Gross profit as a percentage of sales improved in the fourth quarter to 25%, compared to 23.3% in the prior year fourth quarter. Total year gross profit improved to 23.9% from 19.8% in the prior year. Prior-year margins included a restructuring charge of $354,000 for future lease commitments for our warehouse that was no longer being utilized. Excluding this prior-year one-time charge, margins still improved due to less discounting and lower operational support cost, partially offset by the negative impact of lower sales.
SG&A for the fourth quarter was $2.7 million, or 19.9% of net sales, compared to $3.1 million, or 19.5% of net sales in the prior-year fourth quarter. Total year SG&A expenses were $12.7 million, or 22.1% of net sales compared to $14.9 million, or 24.6% of net sales in 2014.
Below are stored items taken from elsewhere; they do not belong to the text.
-- ==== Sys2Proof/Word.lean ====
section
/-! DEFINITION. The machine word (16 bits: 00_scope.md R13) and the host's character byte. -/

namespace Sys2Proof

/-- A word: "a 16-bit unit of storage/addressing" (00_scope.md R14, R21). Arithmetic on it wraps. -/
abbrev Word := BitVec 16

/-- A byte of the host interface (00_scope.md R12). No byte of memory is addressable (20_memory.md R83). -/
abbrev Byte := BitVec 8

end Sys2Proof
end

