-- ==== Sys2Proof/Machine/Illegal.lean ====
section
/-! DEFINITION. The illegal opcodes RTI and RES: the fault IllegalOpcode is taken (44_illegal.md). -/

namespace Sys2Proof.Machine

/-- RTI (44_illegal.md R331). -/
def execRti (unread : BitVec 12) (s : State) : Host.Outcome State Fault Refusal :=
  .next (raiseFault s .illegalOpcode (encode (.rti unread)))

/-- RES (44_illegal.md R330). -/
def execRes (unread : BitVec 12) (s : State) : Host.Outcome State Fault Refusal :=
  .next (raiseFault s .illegalOpcode (encode (.res unread)))

end Sys2Proof.Machine
end

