-- ==== Sys2Proof/Machine/Core.lean ====
section
/-! DEFINITION. The machine as the host runs it. -/

def Sys2Proof.core : Host.Core := {
  State := Sys2Proof.Machine.State
  Fault := Sys2Proof.Machine.Fault
  Refusal := Sys2Proof.Machine.Refusal
  step := Sys2Proof.Machine.step
  reset := Sys2Proof.Machine.State.reset }
end

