/-! ### Every step keeps the invariant -/

/-- A well-formed instruction keeps the invariant of a running machine with nothing in progress. -/
theorem exec_keeps_inv {i : Instr} {s t : State} (hi : i.wellFormed = true) (hs : s.Inv)
    (hrun : s.run = .running) (hpending : s.pending = none) (h : exec i s = .next t) : t.Inv := by
  cases i with
  | br nzp offset => cases h; split <;> exact hs.of_same rfl rfl rfl rfl
  | jmp | jsr | jsrr | addReg | addImm | andReg | andImm | notReg | lea | trapOut =>
    cases h; exact hs.of_same rfl rfl rfl rfl
  | ld | ldr => cases h; exact hs.loadInto _ _
  | ldi => cases h; exact (hs.intercept _).loadInto _ _
  | st | str => cases h; exact hs.memWrite _ _
  | sti => cases h; exact (hs.intercept _).memWrite _ _
  | rti unread => cases h; exact hs.raiseFault hpending (raisesFault_rti unread)
  | res unread => cases h; exact hs.raiseFault hpending (raisesFault_res unread)
  | trapUnknown => cases h; exact hs.raiseFault hpending (raisesFault_trapUnknown hi)
  | trapGetc => cases h; exact (getcRead_keeps s).inv hs hrun
  | trapPuts => cases h; exact (putsFrom_keeps _ _ s).inv hs hrun
  | trapPutsp => cases h; exact (putspFrom_keeps _ _ s).inv hs hrun
  | trapIn => cases h; exact (hostWriteText_keeps s _ inRead_keeps).inv hs hrun
  | trapHalt => cases h; exact hs.haltText hrun hpending _

/-- The fetch keeps the invariant: one read and pc. -/
theorem State.Inv.fetch {s : State} (hs : s.Inv) : (fetch s).2.Inv :=
  (hs.intercept s.pc).of_same rfl rfl rfl rfl

/-- Settles O55, by what the step does: nothing, the interrupt, a service that goes on, or a decoded
instruction, whose word is well-formed. -/
theorem everyStepKeepsTheInvariant : Obligations.EveryStepKeepsTheInvariant := by
  unfold Obligations.EveryStepKeepsTheInvariant
  intro s t hs h
  have hpass : (passStopPoint s).Inv := hs.of_same rfl rfl rfl rfl
  cases hrun : s.run with
  | halted reason =>
    rw [step_of_halted hrun] at h
    cases h
    exact hs
  | running =>
    cases hint : interruptHere s with
    | true =>
      rw [step_of_interruptHere hrun hint] at h
      cases h
      exact hs.takeInterrupt hrun
    | false =>
      cases hpending : s.pending with
      | some service =>
        rw [step_of_pending hrun hint hpending] at h
        cases h
        exact (resume_keeps service (passStopPoint s)).inv hpass hrun
      | none =>
        rw [step_of_fetch hrun hint hpending] at h
        exact exec_keeps_inv (wellFormed_decode _) hpass.fetch (by simp [Machine.fetch, hrun])
          (by simp [Machine.fetch, hpending]) h

end Sys2Proof.Machine
end

section
/-! PROOFS. The statements of 20_memory.md: reads and the keyboard poll (R86, R89, R91, R93), a store before a
fetch (R100), what an instruction changes of memory (R82), and the host interface over a step (R97). -/

namespace Sys2Proof.Machine

/-! ### Ordinary reads -/

/-- A read away from KBSR_ADDR gives the stored word and changes nothing (20_memory.md R86). -/
theorem memRead_of_ne {s : State} {a : Word} (h : a ≠ Config.kbsrAddr) : memRead s a = (memWord s a, s) := by
  rw [memRead, intercept_of_ne h]

/-- Settles O33: only KBSR_ADDR is intercepted. -/
theorem ordinaryReadsChangeNothing : Obligations.OrdinaryReadsChangeNothing := by
  unfold Obligations.OrdinaryReadsChangeNothing
  intro s a ha
  exact memRead_of_ne ha

/-! ### The keyboard poll -/

/-- A character keeps its value as a word (00_scope.md R15). -/
theorem toNat_zext16 (c : Byte) : (zext16 c).toNat = c.toNat :=
  BitVec.toNat_setWidth_of_le (by decide)

/-- A poll leaves of the host's answers what its request leaves (92_eei_decisions.md D10). -/
theorem intercept_kbsr_input (s : State) :
    (intercept s Config.kbsrAddr).input = (hostTryRead s).2.input ∧
      (intercept s Config.kbsrAddr).inputTail = (hostTryRead s).2.inputTail := by
  rw [intercept, if_pos rfl]
  cases h : (hostTryRead s).1 with
  | none => rw [pollKeyboard_none (t := (hostTryRead s).2) (Prod.ext h rfl)]; exact ⟨rfl, rfl⟩
  | some w => rw [pollKeyboard_some (t := (hostTryRead s).2) (Prod.ext h rfl)]; exact ⟨rfl, rfl⟩

/-- A poll uses up one answer of the host. -/
theorem intercept_kbsr_taken (s : State) : AnswersTaken 1 s (intercept s Config.kbsrAddr) := by
  obtain ⟨hinput, htail⟩ := intercept_kbsr_input s
  exact (hostTryRead_taken s).trans (.of_same hinput htail)

/-- Memory after a poll with a byte there (20_memory.md R89; 92_eei_decisions.md D23). -/
theorem memWord_poll_of_hasByte {s : State} {c : Byte} (h : HasByte s c) (b : Word) :
    memWord (intercept s Config.kbsrAddr) b =
      if b = Config.kbdrAddr then zext16 c
      else if b = Config.kbsrAddr then Config.kbReady else memWord s b :=
  memWord_intercept_of_some (congrArg Prod.fst (hostTryRead_of_hasByte h)) b

/-- Memory after a poll with no byte there (20_memory.md R89). -/
theorem memWord_poll_of_noByteYet {s : State} (h : NoByteYet s) (b : Word) :
    memWord (intercept s Config.kbsrAddr) b = if b = Config.kbsrAddr then 0x0000 else memWord s b :=
  memWord_intercept_of_none (congrArg Prod.fst (hostTryRead_of_noByteYet h)) b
The lower SG&A expenses in the fourth quarter were primarily due to decrease in commissions driven by lower sales. The $2.2 million decline in SG&A spending for the year resulted from the rightsizing of our organizational structure to support lower volume levels after we exited our Young America product line and related domestic production.
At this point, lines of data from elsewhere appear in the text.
-- ==== Sys2Proof/Machine/Flags.lean ====
section
/-! DEFINITION. The status byte (R260 to R263): the latch bits and the composition of what the host reads. -/

namespace Sys2Proof.Machine

/-! Latch bits (R93). -/

/-- Bit 0, BUSY. -/
def busyBit : Byte := 0x01
/-- Bit 2, LOST_DATA (type II/III). -/
def lostDataBit : Byte := 0x04
/-- Bit 3, CRC_ERROR. -/
def crcErrorBit : Byte := 0x08
/-- Bit 4, RECORD_NOT_FOUND (type II/III) or SEEK_ERROR (type I). -/
def notFoundBit : Byte := 0x10
/-- Bit 5, RECORD_TYPE (type II/III) or SPIN_UP (type I). -/
def recordTypeBit : Byte := 0x20
/-- Bit 6, WRITE_PROTECT (type II/III). -/
def writeProtectBit : Byte := 0x40

/-- Set a latch bit: `C.statusLatch <- C.statusLatch | b`. -/
def Controller.setLatch (c : Controller) (b : Byte) : Controller := { c with statusLatch := c.statusLatch ||| b }

/-- Clear a latch bit: `C.statusLatch <- C.statusLatch & ~b`. -/
def Controller.clearLatch (c : Controller) (b : Byte) : Controller := { c with statusLatch := c.statusLatch &&& ~~~b }

/-- A live signal in its status position. -/
def statusBit (b : Bool) (i : Nat) : Byte := (BitVec.ofBool b).setWidth 8 <<< i

/-- The status byte in the type I layout (R262). -/
def State.statusTypeI (s : State) : Byte :=
  (s.ctl.statusLatch &&& 0x39) ||| statusBit s.notReady 7 ||| statusBit s.writeProtectSignal 6
    ||| statusBit s.track0Signal 2 ||| statusBit s.indexSignal 1

/-- The status byte in the type II/III layout (R262). -/
def State.statusTypeII (s : State) : Byte :=
  (s.ctl.statusLatch &&& 0x7D) ||| statusBit s.notReady 7 ||| statusBit s.ctl.drq 1

/-- The status byte the host reads, in the layout `C.cmdType` selects (R260, R262). No rule sets `cmdType` to IV. -/
def State.status (s : State) : Byte :=
  match s.ctl.cmdType with
  | .typeI => s.statusTypeI
  | .typeII | .typeIII => s.statusTypeII
  | .typeIV => s.statusTypeI

end Sys2Proof.Machine
end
With new initiatives in marketing and advertising, we project our SG&A spending to range between $3.4 million and $3.7 million a quarter and will vary within this range based on sales levels and the timing of marketing and advertising expenses.
Operating income for the fourth quarter was $713,000 compared to $599,000 in the fourth quarter of 2014. Even with 5.4% decline in net sales, operating income improved almost $4 million during 2015 due to initiatives taken at the end of 2014 and early in 2015 to align our organizational structure with lower sales volume.
As a reminder, we incur interest expense as a result of loans taken against cash surrender values of company-owned life insurance policies used to fund our legacy deferred compensation plan. As the company pays down these policy loans, it reduces its interest expense, and to a lesser extent, its growth in cash surrender value, which is a component of benefits and cost of goods sold and SG&A.
During 2015, the growth in cash surrender value, net of deferred compensation plan expenses was $1.2 million compared to $2.4 million in 2014. Interest expense on loans against these corporate-owned life insurance policies was $948,000 in 2015 and $2.9 million in 2014. These decreases are a direct result of use of excess cash to pay down policy loans.
Subsequent to year-end, we liquidated two life insurance policies and used $2.5 million of the proceeds to pay down policy loans further. As of today, we currently have $3.1 million on policy loans and assuming a no preferred loan payments in 2016, operating income will include approximately $780,000 of cash surrender value, net of claim expenses and interest expense will be approximately $400,000.
As disclosed in our SEC filings, these corporate-owned life insurance policies are held by Genworth Life Insurance Company, which was recently downgraded by all rating agencies after the year-end release. The Board and Management continuously monitors the liquidity risk to these policies held at Genworth and will seek expert advice on such risk as being the progress.
Net income from continuing operations for the fourth quarter was $919,000 or $0.06 per share. Included in the fourth quarter net income was $407,000 net of taxes of CDSOA proceeds. Total year net income from continuing operations was $5.3 million, or $0.37 per share. Included in the total year net income from continuing operations was $5.2 million net of taxes and CDSOA distribution.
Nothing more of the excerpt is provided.